For this exercise, output the line holding "def stIllegalCommand : BitVec 4 := 6" and all subsequent lines of the entries below, unchanged, up to and including the last.

Extracted records below:

-- ==== Sys2Proof/Tests/Slice0.lean ====
section
/-! SUPPORT. Tests: ill-formed commands that the check refuses, one small step of each kind of command, and for each obligation that has
hypotheses a state and operands that meet them together, clause by clause. -/

namespace Sys2Proof.Tests

open Sys2Proof Sys2Proof.Machine Sys2Proof.Safety

/-! ### Ill-formed commands -/

theorem test_ill_formed_cut_header : (Instr.read (.cut [0, 0, 0]) []).wellFormed = false
    ∧ (Instr.write (.cut [0]) [0]).wellFormed = false ∧ (Instr.noticeAck (.cut [0, 0, 0]) []).wellFormed = false
    ∧ (Instr.unknownCommand (.cut []) [0x17]).wellFormed = false := by decide

theorem test_ill_formed_command_without_header :
    ([Instr.openWindow (.cut []) [], .amend (.cut []) [], .renew (.cut []) [], .freeze (.cut []) [], .close (.cut []) [],
      .closeWithAbandon (.cut []) [7, 1], .query (.cut []) [], .lookup (.cut []) [], .bringOnline (.cut []) [],
      .takeOffline (.cut []) [], .resume (.cut []) [], .resetSegment (.cut []) [], .segmentStatus (.cut []) [],
      .pendingStatus (.cut []) [], .cancelRequester (.cut []) [], .resumeNotices (.cut []) [], .noticeStatus (.cut []) [],
      .readSetting (.cut []) [], .writeSetting (.cut []) [], .noticeTarget (.cut []) [], .segnWidth (.cut []) [],
      .managementSet (.cut []) [], .identify (.cut []) [], .warmReset (.cut []) []].map Instr.wellFormed).all (· == false) = true := by
  decide

theorem test_ill_formed_close : (Instr.close (header 0 3) [7, 1]).wellFormed = false
    ∧ (Instr.closeWithAbandon (header 0 3) [7, 0]).wellFormed = false := by decide

theorem test_ill_formed_write_setting : (Instr.writeSetting (header 0 7) [0x07, 0, 0, 0, 0, 0]).wellFormed = false := by decide

theorem test_ill_formed_unknown_command : (Instr.unknownCommand (header 0 1) [0x53]).wellFormed = false := by decide

theorem test_ill_formed_unknown_kind : (Instr.askOfUnknownKind [0x04, 0, 1, 0, 0]).wellFormed = false := by decide

/-! ### Small states -/

/-- A MEMORY window of 32 bytes on segment 1. -/
def window : Window :=
  { Window.cold with state := .opened, generation := 1, base := 0x1000, limit := 0x101F, segment := 1, writePolicy := .posted }

/-- An engine that is ONLINE. -/
def online : Engine := { Engine.cold with state := .online }

/-- Window 7 open, segment 1 ONLINE. -/
def mapped : State := (State.reset.setWindow 7 window).setEngine 1 online

/-- `mapped` with the window's record changed. -/
def mappedWith (f : Window → Window) : State := (State.reset.setWindow 7 (f window)).setEngine 1 online

/-- Segment 0 ONLINE and the default route of MEMORY. -/
def routed : State :=
  { State.reset with settings := { Settings.initial with defaultRouteMemory := some 0 }, engines := State.reset.engines.set 0 online }

/-- A READ of four bytes by requester 4, and a WRITE of one byte. -/
def reading : Ask := ⟨4, .read, .memory, 0x101C, 4, none⟩
def writing : Ask := ⟨4, .write, .memory, 0x101F, 1, some [0xA5]⟩

/-- What decode fixes for the two through `window`. -/
def readTarget : Target := ⟨.window 7 1, 1, 0x1C, .ones, false⟩
def writeTarget : Target := ⟨.window 7 1, 1, 0x1F, .ones, true⟩

/-- The entry of `reading`, QUEUED. -/
def entry : Entry :=
  { Entry.cold with
    state := .queued, requester := 4, address := 0x101C, count := 4, route := .window 7 1, segment := 1, downstream := 0x1C }

/-- The entry COMPLETE with its bytes. -/
def done : Entry := { entry with state := .complete, outcome := some .ok, readData := some [1, 2, 3, 4], discard := some ⟨16, 64⟩ }

/-- A state of `mapped` that holds one entry at slot 3, with the window's count and the engine as given. -/
def holding (e : Entry) (g : Engine) : State :=
  ((State.reset.setWindow 7 { window with inFlight := 1 }).setEngine 1 g).setEntry 3 e

/-- The entry in its queue; in flight with its first cycle at width 8; and finished. -/
def queued : State := holding entry { online with queue := [.reference 3] }
def firstCycle : RunningCycle := ⟨⟨.memory, .read, 0x1C, .low, []⟩, ⟨16, 1⟩, 0⟩
def issued (remaining : List Cycle) : State :=
  { holding { entry with state := .issued }
      { online with inFlight := some (.reference 3), current := some firstCycle, remaining, noResponses := 3 } with
    cyclesStarted := 1 }
def complete : State := holding done online

/-- The last unit of the entry's discard timer, of its first cycle, and of the pulse of a RESET-SEGMENT of it. -/
def discarding : State := holding { done with discard := some ⟨1, 64⟩ } online
def timingOut : State := (issued []).setEngine 1 { (issued []).engines[1] with current := some ⟨firstCycle.cycle, ⟨1, 1⟩, 0⟩ }
/-- A later cycle current, after the first one has ended. -/
def later : State :=
  { (issued []).setEngine 1 { (issued []).engines[1] with current := some { firstCycle with number := 1 } } with cyclesStarted := 2 }
def resetting (pulse : Timer) : State := holding done { Engine.cold with state := .resetting, returnState := .online, resetPulse := some pulse }

/-- The 1 ms count after the rise of PWRGOOD. -/
def counting (left : Timer) (warmN : Bool) : State := { State.reset.coldReset with power := .counting left, warmN }

/-- A NOTICE unit with one notice, delivery to requester 2 as given. -/
def notice : Notice := ⟨.segmentFaulted 1 .targetError, 1, none⟩
def noticed (delivery : Delivery) (sequence : Option Byte) (timer : Option Timer) (attempts : Nat) : State :=
  { State.reset with
    settings := { Settings.initial with noticeTarget := some 2 }
    notices := { NoticeUnit.cold with
      queue := [{ notice with sequence }], delivery, nextSequence := 1, attempts, ackTimer := timer } }

/-- The state a command leaves. -/
def after (c : Instr) (s : State) : State :=
  match exec c s with
  | .next t => t
  | .fault _ => s
  | .refused _ => s

/-- The answer a command adds. -/
def answer (c : Instr) (s : State) : Option Answer := (after c s).answers.getLast?.map Reply.answer

/-! ### One step of each command -/

theorem test_read_queues : answer (arrival reading) mapped = some (.again .pending)
    ∧ (after (arrival reading) mapped).entries[0].state = .queued
    ∧ (after (arrival reading) mapped).engines[1].queue = [.reference 0]
    ∧ (after (arrival reading) mapped).windows[7].inFlight = 1 := by decide

theorem test_read_collects : answer (arrival reading) complete = some (.data [1, 2, 3, 4])
    ∧ (after (arrival reading) complete).entries[3].state = .free
    ∧ (after (arrival reading) complete).windows[7].inFlight = 0 := by decide

theorem test_write_posts : answer (arrival writing) mapped = some .taken
    ∧ (after (arrival writing) mapped).engines[1].queue = [.posted ⟨.window 7 1, 0x1F, 1, [0xA5], .ones⟩] := by decide

theorem test_read_of_an_unmapped_address :
    answer (arrival { reading with address := 0x1020 }) mapped = some (.fault .unmapped) := by decide

theorem test_notice_ack : answer (.noticeAck (header 2 1) [0]) (noticed .awaitAck (some 0) (some ⟨10, 100⟩) 1) = some .taken
    ∧ (after (.noticeAck (header 2 1) [0]) (noticed .awaitAck (some 0) (some ⟨10, 100⟩) 1)).notices.queue = [] := by decide

theorem test_open : answer (manageAsk .openWindow 0
      [0xFF, 0x00, 0x01, 0x00, 0x00, 0x01, 0x04, 0, 0, 0, 0x0A, 0x00, 0x00, 0x10, 0, 0, 0x1F, 0x10, 0, 0, 0x00, 0x02, 0, 0])
      State.reset = some (.managed [0x00, 0x01])
    ∧ (after (manageAsk .openWindow 0
        [0xFF, 0x00, 0x01, 0x00, 0x00, 0x01, 0x04, 0, 0, 0, 0x0A, 0x00, 0x00, 0x10, 0, 0, 0x1F, 0x10, 0, 0, 0x00, 0x02, 0, 0])
        State.reset).windows[0]
      = { window with owners := [4], lease := some ⟨10, 1000⟩, segmentBase := 0x200 } := by decide

theorem test_amend : answer (manageAsk .amend 0 ([7, 0x04, 2, 0, 0, 0, 0, 0, 0, 0] ++ List.replicate 12 0)) mapped
      = some (.managed [7, 1])
    ∧ (after (manageAsk .amend 0 ([7, 0x04, 2, 0, 0, 0, 0, 0, 0, 0] ++ List.replicate 12 0)) mapped).windows[7]
      = { window with segment := 2 } := by decide

theorem test_renew : (after (manageAsk .renew 0 [7, 0xE8, 0x03]) mapped).windows[7].lease = some ⟨1000, 1000⟩ := by decide

theorem test_freeze : answer (manageAsk .freeze 0 [7]) mapped = some (.managed [7, 1, 0])
    ∧ (after (manageAsk .freeze 0 [7]) mapped).windows[7].frozen = true := by decide

theorem test_close : answer (manageAsk .close 0 [7, 0]) queued = some (.managed [1, 2])
    ∧ (after (manageAsk .close 0 [7, 0]) queued).windows[7].state = .closing := by decide
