-- ==== Sys2Proof/Machine/Flags.lean ====
section
/-! DEFINITION. FPB has no status flags (rule R33). This file holds what its one control register means: the logical
fields of `ctl` (rules R22 to R27, R64), the mode encoder (rules R100 to R105) and the fault codes (rule R167). -/

namespace Sys2Proof.Machine

/-! The mode encoder (41_mode_encoder). -/

/-- `LOAD`, WAIT_N 0, CLEAR_N 0; `PAUSE` 0, 1; `RESET` 1, 0; `RUN` 1, 1: the code in place in the port B byte (R101). -/
def Mode.code : Mode → Byte
  | .load  => Config.mLoad
  | .pause => Config.mPause
  | .reset => Config.mReset
  | .run   => Config.mRun

/-- The mode of any byte (R102). -/
def modeOf (b : Byte) : Mode :=
  if b &&& Config.maskMode = Config.mLoad then .load
  else if b &&& Config.maskMode = Config.mPause then .pause
  else if b &&& Config.maskMode = Config.mReset then .reset
  else .run

/-- The five-character label (R105). -/
def Mode.label : Mode → String
  | .load  => Config.labelLoad
  | .reset => Config.labelReset
  | .pause => Config.labelPause
  | .run   => Config.labelRun

/-! Encode and decode of PB8 (R64). -/

/-- `dec_mode`: the mode code in place. -/
def decMode (b : Byte) : Byte := b &&& Config.maskMode
/-- `dec_mp`: active-high. -/
def decMp (b : Byte) : Bool := b.getLsbD Config.bitMp
/-- `dec_ef4`: logical sense, true when the wire bit is 0. -/
def decEf4 (b : Byte) : Bool := !b.getLsbD Config.bitEf4N
/-- `dec_stb`: logical sense, true when the wire bit is 0. -/
def decStb (b : Byte) : Bool := !b.getLsbD Config.bitStbN
/-- `dec_hi`: bits 7:5. -/
def decHi (b : Byte) : BitVec 3 := b.extractLsb' 5 3

/-- `enc_ctl(h, m, e, s, p)`. -/
def encCtl (h : BitVec 3) (m : Byte) (e s p : Bool) : Byte :=
  (h ++ 0#5 : BitVec (3 + 5)) ||| m ||| (boolByte (!e) <<< Config.bitEf4N) ||| (boolByte (!s) <<< Config.bitStbN)
    ||| boolByte p

/-! Status codes (R167). -/

/-- OK. -/
def stOk : BitVec 4 := 0
/-- InvalidArgument. -/
def stInvalidArgument : BitVec 4 := 2
/-- IllegalCommand. -/
def stIllegalCommand : BitVec 4 := 6

/-- The code of a fatal fault; 0 when none (R31, R167). -/
def Cause.code : Cause → BitVec 4
  | .none => 0
  | .configurationError _ _ => 1
  | .imageNotFound _ => 3
  | .imageReadError _ => 4
  | .portIOError _ _ => 5

end Sys2Proof.Machine
end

End of Extracted records.

▶ [Answer to this exercise]:
def stIllegalCommand : BitVec 4 := 6

/-- The code of a fatal fault; 0 when none (R31, R167). -/
def Cause.code : Cause → BitVec 4
  | .none => 0
  | .configurationError _ _ => 1
  | .imageNotFound _ => 3
  | .imageReadError _ => 4
  | .portIOError _ _ => 5

end Sys2Proof.Machine
end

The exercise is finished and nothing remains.